The role of cyclic AMP-mediated regulation of glycogen metabolism in levamisole-perfused Ascaris suum muscle.

The effects of levamisole on muscle contraction and glycogen metabolism have been examined in isolated muscle-cuticle sections of the roundworm Ascaris suum. Muscle contraction occurred when various levels of levamisole were perfused through the preparation. At a levamisole concentration of 0.42 mM, the period of contraction lasted only about 6 min and was followed by a period of relaxation. During this relaxation period, there was an activation of glycogen synthase (EC 2.4.1.11), as evidenced by a decrease in the Ka values of glucose 6-phosphate for glycogen synthase to 0.26 mM from control values of 0.50 mM. The glycogen phosphorylase (EC 2.4.1.1) activity ratio decreased from 0.85 to 0.65, which indicated an inactivation of this enzyme. Concomitant with this activation of glycogen synthase and inactivation of phosphorylase there was an increased synthesis of glycogen.

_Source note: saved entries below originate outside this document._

/-! `State.modLaunch`. -/

@[simp] theorem State.modLaunch_agenda (s : State) (q : Nat) (n : Nat) (f : Launch → Launch) : (State.modLaunch s q n f).agenda = s.agenda := rfl
@[simp] theorem State.modLaunch_cur (s : State) (q : Nat) (n : Nat) (f : Launch → Launch) : (State.modLaunch s q n f).cur = s.cur := rfl
@[simp] theorem State.modLaunch_freeCtr (s : State) (q : Nat) (n : Nat) (f : Launch → Launch) : (State.modLaunch s q n f).freeCtr = s.freeCtr := rfl
@[simp] theorem State.modLaunch_nextId (s : State) (q : Nat) (n : Nat) (f : Launch → Launch) : (State.modLaunch s q n f).nextId = s.nextId := rfl
@[simp] theorem State.modLaunch_issueCtr (s : State) (q : Nat) (n : Nat) (f : Launch → Launch) : (State.modLaunch s q n f).issueCtr = s.issueCtr := rfl
@[simp] theorem State.modLaunch_time (s : State) (q : Nat) (n : Nat) (f : Launch → Launch) : (State.modLaunch s q n f).time = s.time := rfl
@[simp] theorem State.modLaunch_bar0 (s : State) (q : Nat) (n : Nat) (f : Launch → Launch) : (State.modLaunch s q n f).bar0 = s.bar0 := rfl
@[simp] theorem State.modLaunch_mem (s : State) (q : Nat) (n : Nat) (f : Launch → Launch) : (State.modLaunch s q n f).mem = s.mem := rfl
@[simp] theorem State.modLaunch_mpoison (s : State) (q : Nat) (n : Nat) (f : Launch → Launch) : (State.modLaunch s q n f).mpoison = s.mpoison := rfl
@[simp] theorem State.modLaunch_lineKey (s : State) (q : Nat) (n : Nat) (f : Launch → Launch) : (State.modLaunch s q n f).lineKey = s.lineKey := rfl
@[simp] theorem State.modLaunch_lines (s : State) (q : Nat) (n : Nat) (f : Launch → Launch) : (State.modLaunch s q n f).lines = s.lines := rfl
@[simp] theorem State.modLaunch_l1 (s : State) (q : Nat) (n : Nat) (f : Launch → Launch) : (State.modLaunch s q n f).l1 = s.l1 := rfl
@[simp] theorem State.modLaunch_dir (s : State) (q : Nat) (n : Nat) (f : Launch → Launch) : (State.modLaunch s q n f).dir = s.dir := rfl
@[simp] theorem State.modLaunch_grants (s : State) (q : Nat) (n : Nat) (f : Launch → Launch) : (State.modLaunch s q n f).grants = s.grants := rfl
@[simp] theorem State.modLaunch_asleep (s : State) (q : Nat) (n : Nat) (f : Launch → Launch) : (State.modLaunch s q n f).asleep = s.asleep := rfl
@[simp] theorem State.modLaunch_msc (s : State) (q : Nat) (n : Nat) (f : Launch → Launch) : (State.modLaunch s q n f).msc = s.msc := rfl
@[simp] theorem State.modLaunch_psel (s : State) (q : Nat) (n : Nat) (f : Launch → Launch) : (State.modLaunch s q n f).psel = s.psel := rfl
@[simp] theorem State.modLaunch_lruIns (s : State) (q : Nat) (n : Nat) (f : Launch → Launch) : (State.modLaunch s q n f).lruIns = s.lruIns := rfl
@[simp] theorem State.modLaunch_rowWays (s : State) (q : Nat) (n : Nat) (f : Launch → Launch) : (State.modLaunch s q n f).rowWays = s.rowWays := rfl
@[simp] theorem State.modLaunch_rowCache (s : State) (q : Nat) (n : Nat) (f : Launch → Launch) : (State.modLaunch s q n f).rowCache = s.rowCache := rfl
@[simp] theorem State.modLaunch_rowAcc (s : State) (q : Nat) (n : Nat) (f : Launch → Launch) : (State.modLaunch s q n f).rowAcc = s.rowAcc := rfl
@[simp] theorem State.modLaunch_sketch (s : State) (q : Nat) (n : Nat) (f : Launch → Launch) : (State.modLaunch s q n f).sketch = s.sketch := rfl
@[simp] theorem State.modLaunch_cands (s : State) (q : Nat) (n : Nat) (f : Launch → Launch) : (State.modLaunch s q n f).cands = s.cands := rfl
@[simp] theorem State.modLaunch_hlSince (s : State) (q : Nat) (n : Nat) (f : Launch → Launch) : (State.modLaunch s q n f).hlSince = s.hlSince := rfl
@[simp] theorem State.modLaunch_czUnits (s : State) (q : Nat) (n : Nat) (f : Launch → Launch) : (State.modLaunch s q n f).czUnits = s.czUnits := rfl
@[simp] theorem State.modLaunch_czSect (s : State) (q : Nat) (n : Nat) (f : Launch → Launch) : (State.modLaunch s q n f).czSect = s.czSect := rfl
@[simp] theorem State.modLaunch_tlb (s : State) (q : Nat) (n : Nat) (f : Launch → Launch) : (State.modLaunch s q n f).tlb = s.tlb := rfl
@[simp] theorem State.modLaunch_ovtab (s : State) (q : Nat) (n : Nat) (f : Launch → Launch) : (State.modLaunch s q n f).ovtab = s.ovtab := rfl
@[simp] theorem State.modLaunch_keys (s : State) (q : Nat) (n : Nat) (f : Launch → Launch) : (State.modLaunch s q n f).keys = s.keys := rfl
@[simp] theorem State.modLaunch_keyData (s : State) (q : Nat) (n : Nat) (f : Launch → Launch) : (State.modLaunch s q n f).keyData = s.keyData := rfl
@[simp] theorem State.modLaunch_wsHolds (s : State) (q : Nat) (n : Nat) (f : Launch → Launch) : (State.modLaunch s q n f).wsHolds = s.wsHolds := rfl
@[simp] theorem State.modLaunch_pinHolds (s : State) (q : Nat) (n : Nat) (f : Launch → Launch) : (State.modLaunch s q n f).pinHolds = s.pinHolds := rfl
@[simp] theorem State.modLaunch_packets (s : State) (q : Nat) (n : Nat) (f : Launch → Launch) : (State.modLaunch s q n f).packets = s.packets := rfl
@[simp] theorem State.modLaunch_qgwct (s : State) (q : Nat) (n : Nat) (f : Launch → Launch) : (State.modLaunch s q n f).qgwct = s.qgwct := rfl
@[simp] theorem State.modLaunch_posts (s : State) (q : Nat) (n : Nat) (f : Launch → Launch) : (State.modLaunch s q n f).posts = s.posts := rfl
@[simp] theorem State.modLaunch_preqs (s : State) (q : Nat) (n : Nat) (f : Launch → Launch) : (State.modLaunch s q n f).preqs = s.preqs := rfl
@[simp] theorem State.modLaunch_blocks (s : State) (q : Nat) (n : Nat) (f : Launch → Launch) : (State.modLaunch s q n f).blocks = s.blocks := rfl
@[simp] theorem State.modLaunch_saved (s : State) (q : Nat) (n : Nat) (f : Launch → Launch) : (State.modLaunch s q n f).saved = s.saved := rfl
@[simp] theorem State.modLaunch_reserves (s : State) (q : Nat) (n : Nat) (f : Launch → Launch) : (State.modLaunch s q n f).reserves = s.reserves := rfl
@[simp] theorem State.modLaunch_claims (s : State) (q : Nat) (n : Nat) (f : Launch → Launch) : (State.modLaunch s q n f).claims = s.claims := rfl
@[simp] theorem State.modLaunch_die0 (s : State) (q : Nat) (n : Nat) (f : Launch → Launch) : (State.modLaunch s q n f).die0 = s.die0 := rfl
@[simp] theorem State.modLaunch_die1 (s : State) (q : Nat) (n : Nat) (f : Launch → Launch) : (State.modLaunch s q n f).die1 = s.die1 := rfl
@[simp] theorem State.modLaunch_calls (s : State) (q : Nat) (n : Nat) (f : Launch → Launch) : (State.modLaunch s q n f).calls = s.calls := rfl
@[simp] theorem State.modLaunch_redq (s : State) (q : Nat) (n : Nat) (f : Launch → Launch) : (State.modLaunch s q n f).redq = s.redq := rfl
@[simp] theorem State.modLaunch_evicts (s : State) (q : Nat) (n : Nat) (f : Launch → Launch) : (State.modLaunch s q n f).evicts = s.evicts := rfl
@[simp] theorem State.modLaunch_groups (s : State) (q : Nat) (n : Nat) (f : Launch → Launch) : (State.modLaunch s q n f).groups = s.groups := rfl
@[simp] theorem State.modLaunch_quars (s : State) (q : Nat) (n : Nat) (f : Launch → Launch) : (State.modLaunch s q n f).quars = s.quars := rfl
@[simp] theorem State.modLaunch_inNet (s : State) (q : Nat) (n : Nat) (f : Launch → Launch) : (State.modLaunch s q n f).inNet = s.inNet := rfl
@[simp] theorem State.modLaunch_landing (s : State) (q : Nat) (n : Nat) (f : Launch → Launch) : (State.modLaunch s q n f).landing = s.landing := rfl
@[simp] theorem State.modLaunch_out (s : State) (q : Nat) (n : Nat) (f : Launch → Launch) : (State.modLaunch s q n f).out = s.out := rfl
@[simp] theorem State.modLaunch_bundles (s : State) (q : Nat) (n : Nat) (f : Launch → Launch) : (State.modLaunch s q n f).bundles = s.bundles := rfl
@[simp] theorem State.modLaunch_pendLines (s : State) (q : Nat) (n : Nat) (f : Launch → Launch) : (State.modLaunch s q n f).pendLines = s.pendLines := rfl
@[simp] theorem State.modLaunch_versions (s : State) (q : Nat) (n : Nat) (f : Launch → Launch) : (State.modLaunch s q n f).versions = s.versions := rfl
@[simp] theorem State.modLaunch_manifests (s : State) (q : Nat) (n : Nat) (f : Launch → Launch) : (State.modLaunch s q n f).manifests = s.manifests := rfl
@[simp] theorem State.modLaunch_reasm (s : State) (q : Nat) (n : Nat) (f : Launch → Launch) : (State.modLaunch s q n f).reasm = s.reasm := rfl
@[simp] theorem State.modLaunch_lockSince (s : State) (q : Nat) (n : Nat) (f : Launch → Launch) : (State.modLaunch s q n f).lockSince = s.lockSince := rfl
@[simp] theorem State.modLaunch_retired (s : State) (q : Nat) (n : Nat) (f : Launch → Launch) : (State.modLaunch s q n f).retired = s.retired := rfl
@[simp] theorem State.modLaunch_staSpares (s : State) (q : Nat) (n : Nat) (f : Launch → Launch) : (State.modLaunch s q n f).staSpares = s.staSpares := rfl
@[simp] theorem State.modLaunch_tests (s : State) (q : Nat) (n : Nat) (f : Launch → Launch) : (State.modLaunch s q n f).tests = s.tests := rfl
@[simp] theorem State.modLaunch_mlog (s : State) (q : Nat) (n : Nat) (f : Launch → Launch) : (State.modLaunch s q n f).mlog = s.mlog := rfl
@[simp] theorem State.modLaunch_mons (s : State) (q : Nat) (n : Nat) (f : Launch → Launch) : (State.modLaunch s q n f).mons = s.mons := rfl
@[simp] theorem State.modLaunch_coolSince (s : State) (q : Nat) (n : Nat) (f : Launch → Launch) : (State.modLaunch s q n f).coolSince = s.coolSince := rfl
@[simp] theorem State.modLaunch_powerAt (s : State) (q : Nat) (n : Nat) (f : Launch → Launch) : (State.modLaunch s q n f).powerAt = s.powerAt := rfl
@[simp] theorem State.modLaunch_images (s : State) (q : Nat) (n : Nat) (f : Launch → Launch) : (State.modLaunch s q n f).images = s.images := rfl
@[simp] theorem State.modLaunch_report (s : State) (q : Nat) (n : Nat) (f : Launch → Launch) : (State.modLaunch s q n f).report = s.report := rfl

In addition, the presence of levamisole prevented both the serotonin-induced cyclic AMP accumulation and the activation of the cyclic AMP-dependent protein kinase (EC 2.7.1.37). However, levamisole did not significantly affect the changes in glycogen synthase and phosphorylase brought about by perfusion with the neurostimulator acetylcholine. Collectively, the data indicated that levamisole caused a transient muscle contraction followed by muscle relaxation, and the muscle relaxation effect appeared to be the result of a levamisole-inhibited cyclic AMP-mediated pathway of glycogen utilization.